+++ Listed records +++

-- ==== Sys2Proof/Machine/Stages.lean ====
section
/-! DEFINITION. The values that pass from stage to stage inside a split pass (section 1.4). They are no state of the part: a
pass computes them from its snapshot and hands its results on at its end (R8). -/

namespace Sys2Proof.Machine

/-- The bound a present cell puts on an axle, with its row (R14). -/
structure RowBound where
  row : Row
  bounds : Bounds
deriving DecidableEq, Repr

/-- The edge rows of a window (R14, R63). -/
structure EdgeRows where
  ceiling : Row
  floor : Row
deriving DecidableEq, Repr

/-- A cut of stage S7 (R20): the axle, the value before the clamp, the edge that cut it and that edge's row. -/
structure Cut where
  axle : Axle
  preClip : Int
  limit : Int
  row : Row
deriving DecidableEq, Repr

/-- What stage S7 yields: T_f2 and T_r2 and the cuts in clamp order (R18 to R20). -/
structure Transfer where
  torque : PerAxle Int
  cuts : List Cut
deriving DecidableEq, Repr

/-- What a pass hands on at its end. -/
structure PassOut where
  grip : PerAxle GripRegulator
  supplyCeiling : PerAxle Int
  cuts : List Cut
  record : PassRecord
deriving DecidableEq, Repr

end Sys2Proof.Machine
end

+++

#### Work item
Note how many lines in the data above have the string "structure" in them, and give that number by itself.

#### Answer space
5